-- ==== Sys2Proof/Machine/BitUnpacker.lean ====
section
/-! DEFINITION. The bit-stream unpacker: the decode walk (45_bit_unpacker.md R281, R283) and the steps of
UNPACK (R282, R284, R285). -/

namespace Sys2Proof.Machine

/-- UNPACK up to its first item (R282). -/
def unpackStart (s : State) : State :=
  if !s.hdrParsed then raise .sequence 0 s
  else if s.treeKind = .emptyTree then finish s
  else { s with cur := s.rootIdx, wstate := .atRoot, point := .unpackFirst }

/-- The first payload item (R282). -/
def unpackFirst (it : Item) (ipos : Nat) (s : State) : State :=
  match it with
  | .eos => raise .emptyPayload ipos s
  | .byte b => { s with look := some b, point := .unpackNext ipos }

/-- One item of lookahead: the byte in LOOK is decoded next, and the item tells whether it is the last one
(R282, R285). -/
def unpackNext (lpos : Nat) (it : Item) (ipos : Nat) (s : State) : State :=
  match it with
  | .eos => { s with point := .unpackBits (s.look.getD 0) lpos true lpos 0 }
  | .byte b => { s with look := some b, point := .unpackBits (s.look.getD 0) lpos false ipos 0 }

/-- The child that a bit selects: 0 the left one, 1 the right one (R281). -/
def childOf (node : Vector Node 511) (i : Nat) (x : Bool) : Nat :=
  if x then (nodeGet node i).right else (nodeGet node i).left

/-- `Step(x, p)`, then k. A one-leaf tree is told by TREE_KIND before any child is read (R281, R283). -/
def walkBit (x : Bool) (p : Nat) (k : State → State) (s : State) : State :=
  if s.treeKind = .leaf then
    if x then raise .badCode p s else offer (nodeGet s.node s.rootIdx).sym k s
  else
    match nodeGet s.node (childOf s.node s.cur x) with
    | .leaf b _ => offer b (fun t => k { t with cur := t.rootIdx, wstate := .atRoot }) s
    | .internal _ _ _ => k { s with cur := childOf s.node s.cur x, wstate := .descending }

/-- The end checks: TRUNCATED_STREAM before PAD_NONZERO, both at the last payload byte (R282, R284). -/
def unpackEnd (c : Byte) (cpos : Nat) (s : State) : State :=
  if s.wstate = .descending then raise .truncatedStream cpos s
  else if padBits c s.hdrPad ≠ 0 then raise .padNonzero cpos s
  else finish { s with cur := 0 }

/-- How many bits of the present byte are valid (R280, R282). -/
def validBits (last : Bool) (hdrPad : BitVec 3) : Nat := if last then 8 - hdrPad.toNat else 8

/-- Bit j of byte c, or, after its last valid bit, the next byte or the end checks (R282). -/
def unpackBits (c : Byte) (cpos : Nat) (last : Bool) (lpos j : Nat) (s : State) : State :=
  if j < validBits last s.hdrPad then
    walkBit (msbBit c j) cpos (fun t => { t with point := .unpackBits c cpos last lpos (j + 1) }) s
  else if last then unpackEnd c cpos { s with look := none }
  else { s with point := .unpackNext lpos }

end Sys2Proof.Machine
end

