-- ==== Sys2Proof/Machine/TreeCodec.lean ====
section
/-! DEFINITION. The tree serializer and deserializer: the steps of EMIT_HEADER and PARSE_HEADER
(43_tree_codec.md R220 to R225; container bytes of 30_encoding.md R113 to R115). -/

namespace Sys2Proof.Machine

/-- INTERNAL_MARKER (R114). -/
def internalMarker : Byte := 0x00

/-- LEAF_MARKER (R114). -/
def leafMarker : Byte := 0x01

/-- SENTINEL (R113, R115). -/
def sentinel : Byte := 0xFF

/-! ## EMIT_HEADER -/

/-- EMIT_HEADER up to the traversal: the precondition and the empty header of an empty tree (R220, R221). -/
def emitStart (s : State) : State :=
  if !s.codesValid then raise .sequence 0 s
  else if s.treeKind = .emptyTree then finish s
  else { s with stack := [.ser s.rootIdx], point := .emitNode }

/-- One call of `Ser(i)` up to its marker byte (R220). -/
def serNode (i : Nat) (rest : List StackEntry) (s : State) : State :=
  match nodeGet s.node i with
  | .leaf b _ => offer leafMarker (fun t => { t with stack := rest, point := .emitSymbol b }) s
  | .internal _ l r =>
    offer internalMarker (fun t => { t with stack := .ser l :: .ser r :: rest }) s

/-- One step of EMIT_HEADER's traversal. STACK holds `Ser` entries only while EMIT_HEADER runs; another entry
has nothing to do here. -/
def emitNode (s : State) : State :=
  match s.stack with
  | [] => { s with point := .emitSentinel }
  | .ser i :: rest => serNode i rest s
  | .assign _ _ :: rest => { s with stack := rest }
  | .parseLeft _ :: rest => { s with stack := rest }
  | .parseRight _ _ :: rest => { s with stack := rest }

/-- `OutWrite(NODE[i].sym)` (R220). -/
def emitSymbol (b : Byte) (s : State) : State := offer b (fun t => { t with point := .emitNode }) s

/-- `OutWrite(0xFF)` (R220). -/
def emitSentinel (s : State) : State := offer sentinel (fun t => { t with point := .emitPad }) s

/-- `OutWrite(ENC_PAD)`, and EMIT_HEADER is done (R220). -/
def emitPad (s : State) : State := offer (s.encPad.setWidth 8) finish s

/-! ## PARSE_HEADER -/

/-- PARSE_HEADER up to its first item (R222). -/
def parseStart (s : State) : State :=
  { invalidateTree s with seen := Vector.replicate 256 false, point := .parseFirst }

/-- A raise inside PARSE_HEADER: NNODES <- 0 and NSYM <- 0 first (R222, D49). -/
def parseRaise (c : Cause) (ipos : Nat) (s : State) : State :=
  raise c ipos { s with nnodes := 0, nsym := 0 }

/-- `Parse` of an INTERNAL_MARKER: node k is allocated and its left subtree is read next (R223). -/
def parseInternal (nint ipos : Nat) (s : State) : State :=
  if nint = 255 then parseRaise .mhNodeLimit ipos s
  else
    { s with
      node := nodeSet s.node s.nnodes (.internal 0 0 0), nnodes := s.nnodes + 1,
      stack := .parseLeft s.nnodes :: s.stack, point := .parseMarker (nint + 1) }

/-- `Parse(m)` up to the next item it needs (R223). -/
def parseMarker (nint : Nat) (it : Item) (ipos : Nat) (s : State) : State :=
  match it with
  | .eos => parseRaise .mhTruncated ipos s
  | .byte m =>
    if m = leafMarker then { s with point := .parseSymbol nint }
    else if m = internalMarker then parseInternal nint ipos s
    else parseRaise .mhBadMarker ipos s

/-- The first item of a container: EOS is the empty container, anything else is a marker (R222). -/
def parseFirst (it : Item) (ipos : Nat) (s : State) : State :=
  match it with
  | .eos => { s with treeKind := .emptyTree, point := .parseDone }
  | .byte m => parseMarker 0 (.byte m) ipos s

/-- The subtree k is complete and `Parse` returns it to the entry that waits for it. A node whose right
subtree this is gets both children and is complete itself. The result is the root or none, with what
STACK and NODE become (R223). -/
def returnSubtree (k : Nat) (node : Vector Node 511) :
    List StackEntry → Option Nat × List StackEntry × Vector Node 511
  | [] => (some k, [], node)
  | .parseLeft p :: rest => (none, .parseRight p k :: rest, node)
  | .parseRight p l :: rest =>
    returnSubtree p (nodeSet node p ((nodeGet node p).withChildren l k)) rest
  | .assign _ _ :: rest => returnSubtree k node rest
  | .ser _ :: rest => returnSubtree k node rest

/-- A leaf with symbol b is allocated, and its subtree is complete (R223). -/
def parseLeaf (nint : Nat) (b : Byte) (s : State) : State :=
  let t := { s with seen := symSet s.seen b true, nnodes := s.nnodes + 1, nsym := s.nsym + 1 }
  match returnSubtree s.nnodes (nodeSet s.node s.nnodes (.leaf b 0)) s.stack with
  | (some root, stack, node) =>
    { t with stack := stack, node := node, point := .parseSentinel root }
  | (none, stack, node) => { t with stack := stack, node := node, point := .parseMarker nint }

/-- The symbol of a leaf (R223). -/
def parseSymbol (nint : Nat) (it : Item) (ipos : Nat) (s : State) : State :=
  match it with
  | .eos => parseRaise .mhTruncated ipos s
  | .byte b =>
    if symGet s.seen b then parseRaise .mhDupSymbol ipos s else parseLeaf nint b s

/-- The byte after the tree (R222, R115). -/
def parseSentinel (root : Nat) (it : Item) (ipos : Nat) (s : State) : State :=
  match it with
  | .eos => parseRaise .mhTruncated ipos s
  | .byte b =>
    if b = sentinel then { s with point := .parsePad root } else parseRaise .mhNoSentinel ipos s

/-- The PAD byte, and the tree becomes the current one (R222, R115). -/
def parsePad (root : Nat) (it : Item) (ipos : Nat) (s : State) : State :=
  match it with
  | .eos => parseRaise .mhTruncated ipos s
  | .byte b =>
    if 7 < b.toNat then parseRaise .mhBadPad ipos s
    else
      { s with
        hdrPad := b.setWidth 3, rootIdx := root, rootValid := true, treeKind := kindOfTree s.nsym,
        point := .parseDone }

/-- HDR_PARSED <- 1, and PARSE_HEADER is done (R222). -/
def parseDone (s : State) : State := finish { s with hdrParsed := true }

end Sys2Proof.Machine
end

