-- ==== Sys2Proof/Laws/Ops.lean ====
section
/-! SUPPORT. One lemma per shared operation: what it can do, or what a read after a write gives. -/

namespace Sys2Proof.Machine

/-! ## The internal memories -/

@[simp] theorem symGet_symSet_same {α : Type} (v : Vector α 256) (b : Byte) (x : α) :
    symGet (symSet v b x) b = x := by
  simp [symGet, symSet]

theorem symGet_symSet_of_ne {α : Type} (v : Vector α 256) (b c : Byte) (x : α) (h : c ≠ b) :
    symGet (symSet v b x) c = symGet v c := by
  have : b.toNat ≠ c.toNat := fun e => h (BitVec.eq_of_toNat_eq e.symm)
  simp [symGet, symSet, this]

@[simp] theorem symGet_replicate {α : Type} (x : α) (b : Byte) :
    symGet (Vector.replicate 256 x) b = x := by
  simp [symGet]

theorem nodeGet_nodeSet_same (v : Vector Node 511) (i : Nat) (n : Node) (h : i < 511) :
    nodeGet (nodeSet v i n) i = n := by
  simp [nodeGet, nodeSet, h]

theorem nodeGet_nodeSet_of_ne (v : Vector Node 511) (i j : Nat) (n : Node) (h : j ≠ i) :
    nodeGet (nodeSet v i n) j = nodeGet v j := by
  have h' : ¬ i = j := fun e => h e.symm
  simp [nodeGet, nodeSet, h']

/-! ## The streams -/

/-- `OutWrite` holds and changes nothing, or offers its byte and goes on. -/
theorem offer_cases (b : Byte) (k : State → State) (s : State) :
    (s.params.outBuf ≤ s.out.length ∧ offer b k s = s) ∨
      (s.out.length < s.params.outBuf ∧ offer b k s = k { s with out := s.out ++ [b] }) := by
  unfold offer
  split
  · exact .inr ⟨‹_›, rfl⟩
  · exact .inl ⟨Nat.le_of_not_lt ‹_›, rfl⟩

/-- With no untaken byte `OutWrite` never holds: OUT_BUF is at least 1. -/
theorem offer_of_empty (b : Byte) (k : State → State) (s : State) (h : s.out = []) :
    offer b k s = k { s with out := [b] } := by
  simp [offer, h, Params.outBuf]

/-- The low 32 bits of R31's register are those of the position wherever the register has 32 bits (R37). -/
theorem posReg_low (s : State) (h : 31 ≤ s.params.cntW) :
    s.posReg.setWidth 32 = BitVec.ofNat 32 s.pos := by
  apply BitVec.eq_of_toNat_eq
  rw [State.posReg, BitVec.toNat_setWidth, BitVec.toNat_ofNat, BitVec.toNat_ofNat]
  exact Nat.mod_mod_of_dvd _ (Nat.pow_dvd_pow 2 (by omega))

/-- `InRead` holds, transfers an item, or hands the item it has to the rule. -/
theorem awaitItem_cases (k : Item → Nat → State → State) (s : State) :
    (s.item = none ∧ s.inQ = [] ∧ awaitItem k s = s) ∨
      (∃ it q, s.item = none ∧ s.inQ = it :: q ∧
        awaitItem k s = { s with inQ := q, item := some (it, s.pos), pos := s.pos + 1,
                                 inCount := countIn it s.inCount }) ∨
      (∃ it ipos, s.item = some (it, ipos) ∧ awaitItem k s = k it ipos { s with item := none }) := by
  unfold awaitItem
  split
  · unfold receive
    split
    · exact .inl ⟨‹_›, ‹_›, rfl⟩
    · exact .inr (.inl ⟨_, _, ‹_›, ‹_›, rfl⟩)
  · exact .inr (.inr ⟨_, _, ‹_›, rfl⟩)

/-! ## Finishing -/

/-- `finish` does nothing with no command running, starts the next phase, or waits for the output. -/
theorem finish_cases (s : State) :
    (s.opstate = .idle ∧ finish s = s) ∨
      (∃ op ph, s.opstate = .run op ph ∧ ph < lastPhase op ∧
        finish s = { s with opstate := .run op (ph + 1), pos := 0, point := .atStart }) ∨
      (∃ op ph, s.opstate = .run op ph ∧ lastPhase op ≤ ph ∧
        finish s = { s with point := .finishing }) := by
  unfold finish
  split
  · exact .inl ⟨‹_›, rfl⟩
  · split
    · exact .inr (.inl ⟨_, _, ‹_›, ‹_›, rfl⟩)
    · exact .inr (.inr ⟨_, _, ‹_›, Nat.le_of_not_lt ‹_›, rfl⟩)

/-! ## Registers, helpers and NOP -/

/-- A register write other than to CMD reaches DONE, the interrupt enables and the selections only
(R314 to R318). -/
theorem regWrite_frame (off : Offset) (v : Word) (s : State) :
    ∃ d i e x w, regWrite off v s =
      { s with done := d, doneIe := i, errIe := e, sel := x, codeWsel := w } := by
  unfold regWrite
  split <;> exact ⟨_, _, _, _, _, rfl⟩

/-- `InvalidateTree` as one update (R320). -/
theorem invalidateTree_eq (s : State) :
    invalidateTree s =
      { s with
        treeKind := .noTree, rootValid := false, rootIdx := 0, nsym := 0, nnodes := 0,
        codesValid := false, pbits := 0, encPad := 0, hdrParsed := false, hdrPad := 0 } := rfl

/-- The sink takes nothing or one byte. -/
theorem sinkTurn_cases (s : State) :
    (s.out = [] ∧ sinkTurn s = s) ∨
      ∃ b rest, s.out = b :: rest ∧
        sinkTurn s =
          { s with out := rest, outRec := s.outRec ++ [b], outCount := s.outCount + 1 } := by
  unfold sinkTurn
  split
  · exact .inl ⟨‹_›, rfl⟩
  · exact .inr ⟨_, _, ‹_›, rfl⟩

/-- A CMD write while the core may accept it means no command runs and no error is pending (R310). -/
theorem accepting_iff (s : State) : s.accepting = true ↔ s.opstate = .idle ∧ s.err = false := by
  unfold State.accepting State.busy
  cases s.opstate <;> simp

/-- An accepted NOP is its acceptance and `finish` (R312). -/
theorem nop_turns (s : State) :
    coreTurn (coreTurn (accept (.prim .nop) s)) =
      finishTurn { accept (.prim .nop) s with point := .finishing } := rfl

end Sys2Proof.Machine
end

Activity:
Retype word for word everything in the listing above from the line that holds "match s.stack with" down to the line that holds "invalidateTree s with". Keep both end lines and leave out the rest.

Response area:
  match s.stack with
  | [] => { s with point := .emitSentinel }
  | .ser i :: rest => serNode i rest s
  | .assign _ _ :: rest => { s with stack := rest }
  | .parseLeft _ :: rest => { s with stack := rest }
  | .parseRight _ _ :: rest => { s with stack := rest }

/-- `OutWrite(NODE[i].sym)` (R220). -/
def emitSymbol (b : Byte) (s : State) : State := offer b (fun t => { t with point := .emitNode }) s

/-- `OutWrite(0xFF)` (R220). -/
def emitSentinel (s : State) : State := offer sentinel (fun t => { t with point := .emitPad }) s

/-- `OutWrite(ENC_PAD)`, and EMIT_HEADER is done (R220). -/
def emitPad (s : State) : State := offer (s.encPad.setWidth 8) finish s

/-! ## PARSE_HEADER -/

/-- PARSE_HEADER up to its first item (R222). -/
def parseStart (s : State) : State :=
  { invalidateTree s with seen := Vector.replicate 256 false, point := .parseFirst }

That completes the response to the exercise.